I’m sure that having Prime has caused me to buy a few things from Amazon over the past three months that I wouldn’t have otherwise.  I’m sure that’s an effect that the Amazon geniuses hope for.  It’s just so easy.

The question is: do I continue my Prime membership.  Is the convenience and burden worth $79 annually (though less, if I can split it among family members)?  Or is it just $79 being anted up for a much bigger pot of Amazon spendings spread over the next 12 months?

Day 306: password marriage

There’s a scary and magical point in every relationship, beyond which there is rarely turning back.  It is a bond of trust in our digital age that is so strong, there is little to compare it to.

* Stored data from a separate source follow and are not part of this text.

/-- The Tack room after its logic reset. -/
def Tack.reset : Tack := ⟨[], [], [], [], [], none, [], false⟩

/-! ## Sheds, supplies and calendar (R524-R555) -/

/-- A shed's transition: 0 none, 1 rising from OFF, 2 from RET, 3 from IDLE, 4 + state descending to it; when its
present step began; whether its logic reset is held at VERIFY_HOLD (R515, R527). -/
structure ShedTr where
  tr : Nat
  since : Nat
  held : Bool
deriving DecidableEq, Repr

/-- A shed at rest. -/
def ShedTr.reset : ShedTr := ⟨0, 0, false⟩

/-- Power and calendar state that no register holds. -/
structure Power where
  trs : Tab ShedTr
  standby : Nat               -- 0 none, 1 accepted, 2 Loft descending, 3 Yard descending, 4 in standby, 5 rising
  brown : Bool                -- the reset of R539 is held
  wakePin : Bool              -- level of WAKE_N
  strap : Nat                 -- ID_STRAP pins
  fsel : Nat                  -- XO_FSEL as sampled at AON power-on
  fhRail : Bool               -- AVDD_FH present
  plRail : Bool               -- AVDD_PL present
  therm : Bool                -- THERMTRIP_N asserted (R555)
  calAt : Nat                 -- quantum at which CAL_TIME and CAL_DATE held what the registers hold
  calVbat : Bool              -- the calendar runs from VBAT
  calLose : Bool              -- its contents have been lost: the next AON power-on sets LOST (R541)
  calTrim : Nat               -- seconds counted since the last TRIM
  derHi : Nat                 -- quantum of the last measurement
  derLow : Option Nat         -- since when I has stayed low (R538)
deriving DecidableEq, Repr

/-- Power state at reset: straps open (R554), WAKE_N high, every rail present. -/
def Power.reset : Power := ⟨[], 0, false, true, 0xFFFFF, 0, true, true, false, 0, false, false, 0, 0, none⟩

/-! ## The machine -/

/-- The answer of the last access a command made to a register or memory: its Yard response code (R567)
and the data read. -/
structure BusAnswer where
  code : Nat
  data : Nat
deriving DecidableEq, Repr

/-- What the unit drives on its pins and its fabric, oldest first (the model's own trace of outputs, log 4). -/
inductive WireEv where
  | pps (second : Int)                    -- PPS_OUT rose (R424)
  | tod (bytes : List Byte)               -- ToD message on TOD_OUT (R423)
  | aia (hart file identity : Nat)        -- AIA message (R496)
  | hatchNotice (client kind : Nat)       -- notice to a Loft or Halter core: 0 post, 1 empty, 2 timeout or abort
  | plPacket (port : Nat) (bytes : List Byte)  -- a packet leaves a Phinerlink port, CRC included (R437)
  | plLctl (port ack nak : Nat) (credits : List Nat) -- acknowledgement, NAK and credits (R439); 4096 is none
  | plPwr (port st : Nat)                 -- PWR ordered set: 0 QUIET, 1 COLD (R435)
  | plTmk (port seq word : Nat)           -- time marker (R458)
  | frame (mac : Nat) (at' : Int) (sa : Option (Nat × Nat)) (bytes : List Byte) -- a frame crosses the port's
      -- reference point at a port time, protected by a transmit SA and packet number or not (R388, R398)
  | pause (mac cls : Nat) (on : Bool)     -- pause sent or released (R397)
  | doorbell (core : Nat)                 -- notice of a FRAME queue to a Halter control core (R381)
  | bootRecord (bytes : List Byte)        -- record on UART 0 (R513)
  | periph (addr : Nat) (bytes : List Byte) -- a write to a board peripheral's registers (R498)
  | thermtrip                             -- THERMTRIP_N driven low (R555)
deriving DecidableEq, Repr

/-- Reasons a command faults. There are none in this model but for memory the spec says does not exist. -/
inductive Fault where
  /-- A command names a unit, channel or port number that the device does not have (R15); raised by every
  meaning that takes a number. Safe: the device has no such unit to act. -/
  | noSuchUnit
deriving DecidableEq, Repr

/-- Reasons a command is refused. -/
inductive Refusal where
  /-- The command has no meaning yet; raised by `exec` alone. Safe. -/
  | notModelled (mnemonic : String)
deriving DecidableEq, Repr

structure State where
  pending : List Instr          -- commands waiting, first in first out
  now : Nat                     -- time since reset in quanta of 1/1536 ns (model's own, log 3)
  fresh : Nat                   -- counter of free values (model's own, log 2)
  mem : List Host.Cell          -- bytes of every memory, by local address
  regs : Tab DWord              -- registers, by local address
  caps : Tab (Option DWord)     -- captured values of R11 groups
  stage : Tab (Option DWord)    -- writes of R11 groups that wait for the highest-offset register
  bus : BusAnswer               -- answer of the last access made by a command (model's own, log 5)
  wire : List WireEv
  msiRise : List Nat            -- message sources whose condition has risen, oldest first (R497)
  ticks : Tab (List Tick)       -- tick messages in flight, by subscriber (0 Yardmaster, 1 + n stable n)
  tickCount : Tab Nat           -- ticks seen, by 4 * train + level
  ct : Clock
  eps : Tab EpState             -- fence state by endpoint (R307)
  ecc : Tab Nat                 -- check-bit difference of each 16-byte word (R326-R330, R341)
  cores : Tab Core              -- by global core number 8 * stable + core
  tags : Tab Tag                -- Hitch tags by 64 * hitch + tag; hitches 256-271 are the Loft cores'
  guards : Tab Guard            -- by 8 * core + guard
  hmsgs : Tab (List HMsg)       -- messages on their way to each engine, oldest first
  postAns : Tab (List PostAns)  -- answers to POSTs on their way to each hitch
  comps : Tab (List Comp)       -- completions on their way to each hitch
  resps : List YResp            -- responses on their way
  resvs : List Resv             -- requests of the YARD rows without a delivered response
  held : List Held              -- worms held for sleeping sheds, in arrival order
  down : List Nat               -- DOWN link ends, as 4 * router + 0 N, 1 E, 2 S, 3 W (R298)
  replays : Tab Nat             -- replays in a row of the flit due, by 8 * router + port (R298)
  worms : Tab Nat               -- 1 + epoch of the worm partly received, by 8 * router + port (R314)
  ym : Ym
  hatWin : List Nat             -- hatch clients from their reset to the end of their window (R369)
  scrubDone : Tab Nat           -- 1 where the pass of a controller's period is complete (R337)
  chans : Tab Chan              -- Barrow channels (R344)
  brwLast : Tab Nat             -- 1 + the channel a group last granted a beat (R353)
  tickWaits : List TickWait
  engines : Tab Engine          -- accelerator instances, by 0-195 (R324's order)
  lbts : Tab Lbt                -- listen-before-talk units, by sieve chain 0-63
  sctx : Tab SieveCtx           -- sieve contexts by local address of their area (R240)
  nbch : Tab NbChan             -- burst channels, by 96 * instance + channel
  pl : Pl
  macs : Tab Mac
  hlt : Hlt
  tack : Tack
  otp : Tab Byte                -- one-time programmable memory (R505)
  flash : Tab Byte              -- the board's xSPI flash (R511)
  power : Power
  gpio : Nat                    -- levels of the 48 GPIO pins (R498)
  uartRx : Tab (List Byte)      -- receive FIFOs of UART 0 and 1 (R498)
  hatTmo : Tab Nat              -- quantum at which each hatch's timer expires, 0 not running (R368)
deriving DecidableEq, Repr

/-- What an R11 capture or staged write holds before any: nothing. -/
def noCap : Nat → Option DWord := fun _ => none

abbrev Out := Host.Outcome State Fault Refusal

/-- The machine right after reset: every table empty, so every register reads its reset value, every
memory its initial contents, and no command waits. -/
def State.reset : State where
  pending := []
  now := 0
  fresh := 0
  mem := []
  regs := []
  caps := []
  stage := []
  bus := ⟨0, 0⟩
  wire := []
  msiRise := []
  ticks := []
  tickCount := []
  ct := Clock.reset
  eps := []
  ecc := []
  cores := []
  tags := []
  guards := []
  hmsgs := []
  postAns := []
  comps := []
  resps := []
  resvs := []
  held := []
  down := []
  replays := []
  worms := []
  ym := Ym.reset
  hatWin := []
  scrubDone := []
  chans := []
  brwLast := []
  tickWaits := []
  engines := []
  lbts := []
  sctx := []
  nbch := []
  pl := Pl.reset
  macs := []
  hlt := Hlt.reset
  tack := Tack.reset
  otp := []
  flash := []
  power := Power.reset
  gpio := 0
  uartRx := []
  hatTmo := []

end Sys2Proof.Machine
end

It is the moment when you give your partner the passwords you use to your online accounts.

All of a sudden, you are vulnerable in a way you’ve never been before.  Suddenly, someone else in the world has all of your information.  At a moment’s notice, Katie could transfer money in and out of my bank accounts, send an email as me to my friends and co-workers, and de-friend half of my friends on Facebook while sending them spiteful messages.

In the hands of a deviant, a person’s black book of passwords is free reign.

Which is why it’s such a stirring moment in a relationship, because it is a way to signify to that other person that you’re in this together, that you trust them with your entire identity.  What could be more romantic than that?